PID USER PR NI VIRT RES SHR S %CPU %MEM TIME+ COMMAND 48 root 20 0 30.367g 2.636g 12940s 12.7 2.9 36:15.18 Java 2365 Root 20 0 30.367g 2.636g 12940 R 1.3 2.9 2:33.64 Java 2380 root 20 0 30.367g 2.636g 12940 S 1.3 2.9 2:33.10 Java 2381 Root 20 0 30.367g 2.636g 12940s 1.3 2.9 2:33.41 Java 10079 root 20 0 30.367g 2.636g 12940s 1.3 2.9 0:30.73 Java 10 Root 20 0 30.367g 2.636g 12940s 1.0 2.9 4:08.54 Java 11 root 20 0 30.367g 2.636g 12940s 1.0 2.9 4:08.55 Java 92 root 20 0 30.367g 2.636g 12940s 1.0 2.9 2:53.71 Java 681 root 20 0 30.367g 2.636g 12940s 1.0 2.9 2:52.56 Java 683 root 20 0 30.367g 2.636g 12940s 1.0 2.9 2:56.81 Java 690 root 20 0 30.367g 2.636g 12940s 1.0 2.9 3:34.24 JavaCopy the code

You can see that the thread with the highest CPU usage has a PID of 48(0x30). Use jStack to output the current thread stack, then grep 0x30, as shown below.

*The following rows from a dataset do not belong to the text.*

-- ==== Sys2Proof/Machine/Step.lean ====
section
/-! DEFINITION. One step of the CPU (40_cpu_cycle.md R150), and the placing of a word where the next step fetches. -/

namespace Sys2Proof.Machine

/-- `Step()`: nothing while HALTED (R160; log entry 10); else fetch, decode IR and execute. A range fault of the fetch ends
the step with MAR written and nothing else (R151; log entry 6). -/
def step (s : State) : Host.Outcome State Fault Refusal :=
  if s.halted then .next s
  else
    match fetch s with
    | .memFault f s => settle (.memFault f s)
    | .ok w s => exec (decode w) s

/-- The state with a word stored where the next step fetches it. A program comes to run by being poked into memory
(70_reset_and_hazards.md R294; log entry 16). A halted machine is set RUNNING and a PC outside the memory is set to 0,
because the fetch needs both; after reset neither changes anything. -/
def State.withFetchWord (s : State) (nbits w : Nat) : State :=
  let at_ : Addr := if s.pc.toNat < Config.memWords then s.pc else 0
  { s with
    pc := at_
    halted := false
    memory := s.memory.setWord at_.toNat (BitVec.ofNat 16 (w % 2 ^ nbits)) }

end Sys2Proof.Machine
end

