-- ==== Sys2Proof/Tests/Slice0.lean ====
section
/-! SUPPORT. The model's own tests. Words, start states and results are those of spec/95_test_vectors.md, named in each
docstring; none comes from this model. The theorems named `witness_…` show, for each statement of
Certificates/Slice0/Obligations.lean that has hypotheses, a state and operands that meet them. -/

namespace Sys2Proof.Tests
open Sys2Proof Sys2Proof.Machine

/-- The reset state with these words poked. -/
def boot (cells : List (Nat × Word)) : State := { State.reset with memory := ⟨cells, .none, 0⟩ }

/-- What a step leaves, read through `f`. -/
def after {α : Type} (s : State) (f : State → α) : Option α :=
  match step s with
  | .next t => some (f t)
  | .fault _ => none
  | .refused _ => none

/-- What an execute phase leaves, read through `f`. -/
def afterExec {α : Type} (i : Instr) (s : State) (f : State → α) : Option α :=
  match exec i s with
  | .next t => some (f t)
  | .fault _ => none
  | .refused _ => none

/-! ### WellFormed -/

theorem test_wf_ldx_ix_zero : (Instr.ldx none true 31).wellFormed = false := by decide
theorem test_wf_stx_ix_zero : (Instr.stx none false 0).wellFormed = false := by decide
theorem test_wf_ldx : (Instr.ldx (some .x3) true 31).wellFormed = true := by decide
theorem test_wf_unassigned : ∀ i ∈ Instr.unassigned, i.wellFormed = false := by decide

/-! ### Words (95_test_vectors.md 2.1; the bits are the table's) -/

theorem test_word_ldr : decode 0b0000011110111111#16 = .ldr .r3 (some .x2) true 31 ∧ encode (.ldr .r3 (some .x2) true 31) = 0b0000011110111111#16 := by decide
theorem test_word_str : decode 0b0000101001000111#16 = .str .r2 (some .x1) false 7 ∧ encode (.str .r2 (some .x1) false 7) = 0b0000101001000111#16 := by decide
theorem test_word_lda : decode 0b0000110111101010#16 = .lda .r1 (some .x3) true 10 ∧ encode (.lda .r1 (some .x3) true 10) = 0b0000110111101010#16 := by decide
theorem test_word_ldx : decode 0b1000010011111111#16 = .ldx (some .x3) true 31 ∧ encode (.ldx (some .x3) true 31) = 0b1000010011111111#16 := by decide
theorem test_word_stx : decode 0b1000100010000101#16 = .stx (some .x2) false 5 ∧ encode (.stx (some .x2) false 5) = 0b1000100010000101#16 := by decide
theorem test_word_hlt : decode 0b0000000000000000#16 = .hlt ∧ encode (.hlt) = 0b0000000000000000#16 := by decide
theorem test_word_air : decode 0b0001101000011111#16 = .air .r2 31 ∧ encode (.air .r2 31) = 0b0001101000011111#16 := by decide
theorem test_word_sir : decode 0b0001110100000001#16 = .sir .r1 1 ∧ encode (.sir .r1 1) = 0b0001110100000001#16 := by decide
theorem test_word_jz : decode 0b0010000110110100#16 = .jz .r1 (some .x2) true 20 ∧ encode (.jz .r1 (some .x2) true 20) = 0b0010000110110100#16 := by decide
theorem test_word_mlt : decode 0b1110000010000000#16 = .mlt .r0 .r2 ∧ encode (.mlt .r0 .r2) = 0b1110000010000000#16 := by decide
theorem test_word_trap : decode 0b0110000000000000#16 = .trap ∧ encode (.trap) = 0b0110000000000000#16 := by decide
theorem test_word_amr : decode 0b0001001001001001#16 = .amr .r2 (some .x1) false 9 ∧ encode (.amr .r2 (some .x1) false 9) = 0b0001001001001001#16 := by decide
theorem test_word_smr : decode 0b0001010000111110#16 = .smr .r0 none true 30 ∧ encode (.smr .r0 none true 30) = 0b0001010000111110#16 := by decide
theorem test_word_jne : decode 0b0010011111000000#16 = .jne .r3 (some .x3) false 0 ∧ encode (.jne .r3 (some .x3) false 0) = 0b0010011111000000#16 := by decide
theorem test_word_jcc : decode 0b0010101001110001#16 = .jcc 2 (some .x1) true 17 ∧ encode (.jcc 2 (some .x1) true 17) = 0b0010101001110001#16 := by decide
theorem test_word_rfs : decode 0b0011010000001100#16 = .rfs 12 ∧ encode (.rfs 12) = 0b0011010000001100#16 := by decide
theorem test_word_sob : decode 0b0011100100000011#16 = .sob .r1 none false 3 ∧ encode (.sob .r1 none false 3) = 0b0011100100000011#16 := by decide
theorem test_word_jge : decode 0b0011110010011111#16 = .jge .r0 (some .x2) false 31 ∧ encode (.jge .r0 (some .x2) false 31) = 0b0011110010011111#16 := by decide
theorem test_word_dvd : decode 0b1110011101000000#16 = .dvd .r3 .r1 ∧ encode (.dvd .r3 .r1) = 0b1110011101000000#16 := by decide
theorem test_word_trr : decode 0b1110100101000000#16 = .trr .r1 .r1 ∧ encode (.trr .r1 .r1) = 0b1110100101000000#16 := by decide
theorem test_word_and : decode 0b1110110011000000#16 = .andr .r0 .r3 ∧ encode (.andr .r0 .r3) = 0b1110110011000000#16 := by decide
theorem test_word_orr : decode 0b1111001111000000#16 = .orr .r3 .r3 ∧ encode (.orr .r3 .r3) = 0b1111001111000000#16 := by decide
theorem test_word_not : decode 0b1111011100000000#16 = .notr .r3 ∧ encode (.notr .r3) = 0b1111011100000000#16 := by decide
theorem test_word_src : decode 0b0110010110111100#16 = .src .r1 15 0 1 ∧ encode (.src .r1 15 0 1) = 0b0110010110111100#16 := by decide
theorem test_word_rrc : decode 0b0110101101100100#16 = .rrc .r3 9 1 0 ∧ encode (.rrc .r3 9 1 0) = 0b0110101101100100#16 := by decide
theorem test_word_in : decode 0b1100011000011111#16 = .inp .r2 31 ∧ encode (.inp .r2 31) = 0b1100011000011111#16 := by decide
theorem test_word_out : decode 0b1100100100000001#16 = .out .r1 1 ∧ encode (.out .r1 1) = 0b1100100100000001#16 := by decide
theorem test_word_chk : decode 0b1100110000000000#16 = .chk .r0 0 ∧ encode (.chk .r0 0) = 0b1100110000000000#16 := by decide

/-- The unassigned rows: the opcode's six bits, then ten bits of any value (42_halt_and_unsupported.md R224). -/
theorem test_words_unassigned_1 :
    decode 0b0010110000000000#16 = .unassigned_0o13 ∧
    decode 0b0011000000000000#16 = .unassigned_0o14 ∧
    decode 0b0100000000000000#16 = .unassigned_0o20 ∧
    decode 0b0100010000000000#16 = .unassigned_0o21 ∧
    decode 0b0100100000000000#16 = .unassigned_0o22 ∧
    decode 0b0100110000000000#16 = .unassigned_0o23 ∧
    decode 0b0101000000000000#16 = .unassigned_0o24 ∧
    decode 0b0101010000000000#16 = .unassigned_0o25 ∧
    decode 0b0101100000000000#16 = .unassigned_0o26 ∧
    decode 0b0101110000000000#16 = .unassigned_0o27 ∧
    decode 0b0110110000000000#16 = .unassigned_0o33 ∧
    decode 0b0111000000000000#16 = .unassigned_0o34 := by
  decide

theorem test_words_unassigned_2 :
    decode 0b0111011111111111#16 = .unassigned_0o35 ∧
    decode 0b0111101111111111#16 = .unassigned_0o36 ∧
    decode 0b0111111111111111#16 = .unassigned_0o37 ∧
    decode 0b1000001111111111#16 = .unassigned_0o40 ∧
    decode 0b1000111111111111#16 = .unassigned_0o43 ∧
    decode 0b1001001111111111#16 = .unassigned_0o44 ∧
    decode 0b1001011111111111#16 = .unassigned_0o45 ∧
    decode 0b1001101111111111#16 = .unassigned_0o46 ∧
    decode 0b1001111111111111#16 = .unassigned_0o47 ∧
    decode 0b1010001111111111#16 = .unassigned_0o50 ∧
    decode 0b1010011111111111#16 = .unassigned_0o51 ∧
    decode 0b1010101111111111#16 = .unassigned_0o52 := by
  decide

theorem test_words_unassigned_3 :
    decode 0b1010110101010101#16 = .unassigned_0o53 ∧
    decode 0b1011000101010101#16 = .unassigned_0o54 ∧
    decode 0b1011010101010101#16 = .unassigned_0o55 ∧
    decode 0b1011100101010101#16 = .unassigned_0o56 ∧
    decode 0b1011110101010101#16 = .unassigned_0o57 ∧
    decode 0b1100000101010101#16 = .unassigned_0o60 ∧
    decode 0b1101000101010101#16 = .unassigned_0o64 ∧
    decode 0b1101010101010101#16 = .unassigned_0o65 ∧
    decode 0b1101100101010101#16 = .unassigned_0o66 ∧
    decode 0b1101110101010101#16 = .unassigned_0o67 ∧
    decode 0b1111100101010101#16 = .unassigned_0o76 ∧
    decode 0b1111110101010101#16 = .unassigned_0o77 := by
  decide

/-- The encoders mask (95_test_vectors.md, corner cases of 2.1). -/
theorem test_encoders_mask :
    encLS 63 3 3 1 31 = 0xFFFF#16 ∧ encLS 65 5 4 2 33 = 0x0501#16 ∧ encRR 0o70 7 6 = 0xE380#16 ∧
      encSH 0o31 1 1 0 31 = 0x65BC#16 ∧ encIO 0o61 3 33 = 0xC701#16 := by decide

/-- 95_test_vectors.md 2.2, the word 5A5A in the four layouts. -/
theorem test_decoders :
    decLS 0x5A5A#16 = ⟨22, 2, 1, 0, 26⟩ ∧ decRR 0x5A5A#16 = ⟨22, 2, 1⟩ ∧ decSH 0x5A5A#16 = ⟨22, 2, 0, 1, 6⟩ ∧
      decIO 0x5A5A#16 = ⟨22, 2, 26⟩ := by decide

/-- The parameter `TRAP_LAYOUT` as the fields of LS below the opcode (30_encoding.md R101), and as none. -/
theorem test_trap_operands :
    trapOperands [⟨8, 2⟩, ⟨6, 2⟩, ⟨5, 1⟩, ⟨0, 5⟩] 0b0110001001100111#16 = [2, 1, 1, 7] ∧
      trapOperands [] 0x63FF#16 = [] := by decide

/-- The parameter `CC_BIT_MEANING` as the bit numbers themselves. -/
theorem test_conditions : { State.reset with cc := 0b1010#4 }.conditions (fun bit => bit.val) = [1, 3] := by decide

/-- A table word is one 16-bit word; it is stored where the next step fetches, and runs. -/
theorem test_table_word : decodeTableWord 16 0x0614 = some (.ldr .r2 none false 20) ∧ decodeTableWord 32 0 = none := by
  decide

theorem test_with_fetch_word :
    after (State.reset.withFetchWord 16 0x0D1F) (fun t => (t.gpr1, t.pc, t.ir)) = some (0x001F#16, 1#12, 0x0D1F#16) := by
  decide

/-! ### Steps -/

/-- V-LDR-3: the index wraps modulo 4096. -/
theorem test_ldr_wraps :
    after { boot [(0, 0x04C5#16), (4, 0x1111#16)] with ixr3 := 0xFFFF#16 } (fun t => (t.gpr0, t.mar, t.mbr, t.pc))
      = some (0x1111#16, 4#12, 0x1111#16, 1#12) := by decide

jstack 1 | grep -A 10 "0x30 "
Copy the code

The output is as follows.

"kafka-producer-network-thread | producer-1" #35 daemon prio=5 os_prio=0 tid=0x00007f9ac4fc7000 nid=0x30 runnable [0x00007f9ac9b88000]
   java.lang.Thread.State: RUNNABLE
        at sun.nio.ch.EPollArrayWrapper.epollWait(Native Method)
        at sun.nio.ch.EPollArrayWrapper.poll(EPollArrayWrapper.java:269)
        at sun.nio.ch.EPollSelectorImpl.doSelect(EPollSelectorImpl.java:93)
        at sun.nio.ch.SelectorImpl.lockAndDoSelect(SelectorImpl.java:86)
        - locked <0x0000000094ef70c8> (a sun.nio.ch.Util$3)
        - locked <0x0000000094ef70e0> (a java.util.Collections$UnmodifiableSet) - locked <0x000000009642bbb8> (a sun.nio.ch.EPollSelectorImpl) at sun.nio.ch.SelectorImpl.select(SelectorImpl.java:97)  at org.apache.kafka.common.network.Selector.select(Selector.java:686)Copy the code

You can see that this is a kafka sending thread. Our log printing is using the log4j2 kafka plugin to write log files to Kafka. The log writing is very heavy. Let’s first optimize the CPU usage of the Kafka thread.

KafkaAppender optimization under Log4j2

KafkaAppender encapsulated KafkaProducer. After tests, parameters batch.size and Linger.ms are strongly related to KafkaProducer sending frequency. Now let’s see what these parameters actually do.

linger.ms

KafkaProducer sends messages when the Batch buffer is full or when linger. Ms time reaches. Linger. ms is used to specify how long the sender can wait before the batch buffer pool is filled, which is equivalent to the Nagle algorithm of TCP.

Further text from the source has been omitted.